Imagine we have this class defined in the reader.dll DLL:
class DLLEXPORT Reader
{
public:
Reader(const std::string& filename);
~Reader();
std::string readLine() const;
bool isEndOfFile() const;
private:
FILE* file;
};
This class allows its user to read from a file only once.
What if the user wants to use this same class to read from a file multiple times? It can be modified as follows:
class DLLEXPORT Reader
{
public:
Reader(const std::string& filename);
~Reader();
std::string readLine() const;
bool isEndOfFile() const;
void restart();
private:
std::string filename;
FILE* file;
};
What has been done here is adding the file name as a class attribute, allowing the file to be opened multiple times. Additionally, a ‘restart’ method was introduced.
Below is a function that uses the first version of the reader.dll DLL.
void showFile(const std::string& file)
{
Reader reader(file);
while (!reader.isEndOfFile())
{
std::cout << reader.readLine() << std::endl;
}
}
The problem arises when users attempt to link their code with the second version of the reader.dll. The program may malfunction, crash, or fail entirely. Why?
Although the API of the second version is compatible with the first (meaning the code will link perfectly), the ABIs are not. The ABI, or ‘Application Binary Interface’, defines how binaries are linked. Why are the ABIs incompatible? Because the ‘filename’ attribute was added in place of the ‘file’ attribute, every reference to ‘file’ in the invoker will now ‘binarily’ point to the same address where ‘filename’ is located after the change. Since these are different types, the program will behave unpredictably.
This issue occurs because the class header explicitly declares class attributes, which is a well-known encapsulation problem in C++. A similar problem can occur even without adding or removing methods if, for instance, private attributes are replaced (e.g., changing FILE* to std::fstream).

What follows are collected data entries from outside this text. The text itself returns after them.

-- ==== Sys2Proof/Machine/SwBuf.lean ====
section
/-!
DEFINITION. The packet buffer (chapter 10): the fields of a frame (R221), cells and header folding, shares and pause watermarks,
references and the verdict on a frame, failed copies, meters and random early drop, and the admission of copies to queues.
-/
namespace Sys2Proof.Machine

/-- A register of SW, and of port p, by its offset. -/
def swReg (o : Nat) : Nat := swBase + o
def portReg (p o : Nat) : Nat := portAddr p + o
/-- PCFG[p] and Q[q]. -/
def pcfg (p : Nat) : Nat := swReg (0x1000 + 16 * p)
def qReg (q o : Nat) : Nat := swReg (0x400000 + 0x40 * q + o)
/-- Register `o` of PAIR[i]. -/
def pairReg (i o : Nat) : Nat := swReg (0x4000 + 0x40 * i + o)

/-! ## The fields of a frame (R221, R11) -/

/-- DA and SA as numbers, most significant byte first. -/
def frameDa (bs : List Byte) : Nat := beNat (bytesAt bs 0 6)
def frameSa (bs : List Byte) : Nat := beNat (bytesAt bs 6 6)

/-- Does a VLAN tag follow SA? -/
def frameTagged (bs : List Byte) : Bool := beNat (bytesAt bs 12 2) == 0x8100

/-- The bytes before the payload: 18 with a tag, 14 without. -/
def frameHead (bs : List Byte) : Nat := if frameTagged bs then 18 else 14

/-- The tag's 16 bits: PCP, DEI, VID. -/
def frameTci (bs : List Byte) : Nat := beNat (bytesAt bs 14 2)

/-- The EtherType. -/
def frameType (bs : List Byte) : Nat := beNat (bytesAt bs (frameHead bs - 2) 2)

/-- Is the frame IPv4: EtherType 0x0800, version 4, IHL of at least 5? -/
def frameIsIp (bs : List Byte) : Bool :=
  let b := beNat (bytesAt bs (frameHead bs) 1)
  frameType bs == 0x0800 && b / 16 == 4 && decide (5 ≤ b % 16)

/-- The IPv4 destination, 0 for a frame that is not IPv4. -/
def frameIpDa (bs : List Byte) : Nat := if frameIsIp bs then beNat (bytesAt bs (frameHead bs + 16) 4) else 0

/-- Is an address (a 48-bit number) a group address? -/
def isGroup (mac : Nat) : Bool := bitsOf mac 40 1 == 1

/-- The HSR tag of R241 stands directly after SA. -/
def hsrTagged (bs : List Byte) : Bool := beNat (bytesAt bs 12 2) == 0x892F

/-- A frame without its HSR tag. -/
def stripHsr (bs : List Byte) : List Byte := bs.take 12 ++ bs.drop 18

/-! ## Pairs (R239) -/

/-- The pair of MODE `m` (1: PRP, 2: HSR) that port p belongs to. -/
def State.pairOf (s : State) (p : Nat) : Option Nat :=
  findFrom (fun i =>
    s.fld (pairReg i 0) 16 2 != 0 && (s.fld (pairReg i 0) 0 6 == p || s.fld (pairReg i 0) 8 6 == p)) 16 0

/-- MODE of the pair of port p: 0 where it is in none. -/
def State.pairMode (s : State) (p : Nat) : Nat :=
  match s.pairOf p with
  | some i => s.fld (pairReg i 0) 16 2
  | none => 0

/-- PORT_A and PORT_B of pair i. -/
def State.pairA (s : State) (i : Nat) : Nat := s.fld (pairReg i 0) 0 6
def State.pairB (s : State) (i : Nat) : Nat := s.fld (pairReg i 0) 8 6

/-! ## Parts of the switch's state -/

/-- Frame f. -/
def State.frame (s : State) (f : Nat) : Option Frame := Tab.get (fun _ => none) s.sw.frames f
/-- Is frame f held by a copy in a queue? -/
def State.isQueued (s : State) (f : Nat) : Bool := s.sw.queues.any (fun (_, cs) => cs.any (fun c => c.frame == f))

/-- Cells of a frame that may be none. -/
def cellsOf (x : Option Frame) : Nat :=
  match x with
  | some x => x.cells
  | none => 0

/-- Is a frame there, and is it stored folded? -/
def foldedOf (x : Option Frame) : Bool :=
  match x with
  | some x => x.kind != 0
  | none => false

/-- Set or drop frame f: the ledger terms that count its cells, its descriptor and its fold follow in the same step (R262, R264). -/
def State.setFrame (s : State) (f : Nat) (x : Option Frame) : State :=
  let old := s.frame f
  let s1 := { s with sw := { s.sw with frames := Tab.set (fun _ => none) s.sw.frames f x } }
  let s2 :=
    if cellsOf x = cellsOf old then s1
    else if s.isQueued f then { s1 with sw := { s1.sw with queuedCells := s1.sw.queuedCells + cellsOf x - cellsOf old } }
    else { s1 with sw := { s1.sw with inflightCells := s1.sw.inflightCells + cellsOf x - cellsOf old } }
  let s3 := if x.isSome = old.isSome then s2 else { s2 with sw := { s2.sw with openFrames := s2.sw.openFrames + bit01 x.isSome - bit01 old.isSome } }
  if foldedOf x = foldedOf old then s3
  else { s3 with sw := { s3.sw with foldedFrames := s3.sw.foldedFrames + bit01 (foldedOf x) - bit01 (foldedOf old) } }
/-- Change frame f. -/
def State.onFrame (s : State) (f : Nat) (g : Frame → Frame) : State :=
  match s.frame f with
  | some x => s.setFrame f (some (g x))
  | none => s
/-- The copies of queue q, head first. -/
def State.queue (s : State) (q : Nat) : List Copy := Tab.get (fun _ => []) s.sw.queues q
/-- Set queue q: the cells of a frame pass between QUEUED_CELLS and INFLIGHT_CELLS with its first copy to be queued and its last to leave
(R262). -/
def State.setQueue (s : State) (q : Nat) (cs : List Copy) : State :=
  let s1 := { s with sw := { s.sw with queues := Tab.set (fun _ => []) s.sw.queues q cs } }
  let cells := fun (fs : List Nat) => fs.eraseDups.foldl (fun n f => n + cellsOf (s.frame f)) 0
  let inn := cells ((cs.map Copy.frame).filter (fun f => !s.isQueued f))
  let out := cells (((s.queue q).map Copy.frame).filter (fun f => !s1.isQueued f))
  if inn = out then s1
  else { s1 with sw := { s1.sw with queuedCells := s1.sw.queuedCells + inn - out, inflightCells := s1.sw.inflightCells + out - inn } }
/-- The transmission in progress on port p. -/
def State.tx (s : State) (p : Nat) : Option Tx := Tab.get (fun _ => none) s.sw.txs p
/-- Set the transmission in progress on port p. -/
def State.setTx (s : State) (p : Nat) (t : Option Tx) : State :=
  { s with sw := { s.sw with txs := Tab.set (fun _ => none) s.sw.txs p t } }
/-- Where a copy's transmission stands among those in progress: at its port, or on ports 42 to 47, which several logical engines share (R20,
R142), at 64 + l. -/
def Copy.lane (c : Copy) : Nat := if c.egress < 42 then c.egress else 64 + c.l
/-- The reception in progress on port p. -/
def State.rx (s : State) (p : Nat) : Option Rx := Tab.get (fun _ => none) s.sw.rxs p
/-- Set the reception in progress on port p. -/
def State.setRx (s : State) (p : Nat) (r : Option Rx) : State :=
  { s with sw := { s.sw with rxs := Tab.set (fun _ => none) s.sw.rxs p r } }
/-- A slot of a logical engine's frame unit (32: the MCP). -/
def State.slot (s : State) (l i : Nat) : Slot := Tab.get (fun _ => Slot.empty) s.sw.slots (32 * l + i)
/-- Set that slot. -/
def State.setSlot (s : State) (l i : Nat) (x : Slot) : State :=
  { s with sw := { s.sw with slots := Tab.set (fun _ => Slot.empty) s.sw.slots (32 * l + i) x } }
/-- The slots of L that hold received frames, oldest first. -/
def State.waitingOf (s : State) (l : Nat) : List Nat := Tab.get (fun _ => []) s.sw.waiting l
/-- Set that list. -/
def State.setWaiting (s : State) (l : Nat) (x : List Nat) : State :=
  { s with sw := { s.sw with waiting := Tab.set (fun _ => []) s.sw.waiting l x } }

/-- A class of drop counters: DROP_CNT[r] and PORTDROP[e][r] (R263). -/
def dropCnt (r : Nat) : Nat := swReg (0x9100 + 8 * r)
def portDrop (e r : Nat) : Nat := swReg (0xA000 + 0x100 * e + 8 * r)
def acceptedCnt : Nat := swReg 0x9080
def forwardedCnt : Nat := swReg 0x9088

/-- The CORE cycle of the present instant: 800 MHz against the 500 MHz of TIME (R27). -/
def State.coreCyc (s : State) : Nat := s.cyc * 8 / 5

/-! ## Cells and shares (R207, R247, R248) -/

/-- Cells of all frames for which `p` holds. -/
def State.cellsWhere (s : State) (p : Nat → Frame → Bool) : Nat :=
  s.sw.frames.foldl (fun n (f, x) =>
    match x with
    | some x => if p f x then n + x.cells else n
    | none => n) 0

/-- SHARE of port p. -/
def State.share (s : State) (p : Nat) : Nat := s.cellsWhere (fun _ x => x.ingress == p)
/-- PFC_SHARE[c] of port p. -/
def State.pfcShare (s : State) (p c : Nat) : Nat := s.cellsWhere (fun _ x => x.ingress == p && x.classed && x.tc == c)

/-- Stops in force of port p as bits: 8 for the link, 0 to 7 for priorities. -/
def State.xoff (s : State) (p : Nat) : Nat := Tab.get (fun _ => 0) s.sw.xoff p
/-- Pause frames that port p has to send, by the same bits. -/
def State.pauseDue (s : State) (p : Nat) : Nat := Tab.get (fun _ => 0) s.sw.pauseDue p

/-- Set a stop's bit, and ask for the pause frame that announces it. -/
def State.setStop (s : State) (p i : Nat) (on : Bool) : State :=
  let x := s.xoff p
  let s1 := { s with sw := { s.sw with
    xoff := Tab.set (fun _ => 0) s.sw.xoff p (x - bit01 (x.testBit i) * 2 ^ i + bit01 on * 2 ^ i),
    pauseDue := Tab.set (fun _ => 0) s.sw.pauseDue p (s.pauseDue p ||| 2 ^ i) } }
  if on then (s1.setBit (portReg p 0x0C) 4 true).raise (0x58 + p / 8) 0 (p % 8 * 256 + 4) else s1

The ‘pimpl idiom’ (also known as the ‘opaque pointer’ or ‘cheshire cat’ idiom) is a C++ technique to avoid this problem. The idea is to include a pointer to a struct in the class interface (.h) to store the class attributes, but define the struct inside the .cpp file, keeping it hidden from the interface. Doing this resolves several issues:
- ABI compatibility is maintained because the class attributes are not exposed in the .h file and are used only internally within the DLL.
- It provides better encapsulation (the .h files only expose what the user needs to know).
- The
sizeof(reader)(in this example) remains the same, regardless of how many attributes the class has, as they are hidden within the Pimpl. This is crucial because it prevents memory layout shifts when the implementation changes. - If only the implementation changes, the project using our .h does not need to be recompiled since the .h remains unchanged.
So, how would the example look?
VERSION 1: Interface: “Reader.h”
class ReaderImpl; // forward declaration
class DLLEXPORT Reader
{
public:
Reader(const std::string& filename);
~Reader();
std::string readLine() const;
bool isEndOfFile() const;
private:
ReaderImpl* pImpl; // pointer to the class attrs
};
Implementation: “Reader.cpp”
#include "Reader.h"
//Here we define the struct to use
struct ReaderImpl
{
FILE* file;
};
Reader::Reader(const std::string& n)
{
pImpl = new ReaderImpl{};
pImpl->file = fopen(n.c_str(), "r");
}
Reader::~Reader()
{
fclose(pImpl->file);
delete pImpl;
}
std::string Reader::readLine() const
{
char aux[256];
fgets(aux, 256, pImpl->file);
return {aux};
}
bool Reader::isEndOfFile() const
{
return feof(pImpl->file);
}
VERSION 2: Interface: “Reader.h”
Implementation: “Reader.cpp”
#include "Reader.h"
struct ReaderImpl
{
std::string filename; //new attribute for version 2
FILE* file;
};
Reader::Reader(const std::string& n)
{
pImpl = new ReaderImpl{};
pImpl->filename = n;
pImpl->file = fopen(n.c_str(), "r");
}
Reader::~Reader()
{
fclose(pImpl->file);
delete pImpl;
}
std::string Reader::readLine() const
{
char aux[256];
fgets(aux, 256, pImpl->file);
return {aux};
}
bool Reader::isEndOfFile() const
{
return feof(pImpl->file);
}
void Reader::restart()
{
fclose(pImpl->file);
pImpl->file = fopen(pImpl->filename.c_str(), "r");
}
If the programmers of the reader.dll had used the ‘pimpl idiom’ from the beginning, the new Reader.dll would not have affected its consumers at all. This is because the new version would have maintained both API and ABI backwards compatibility.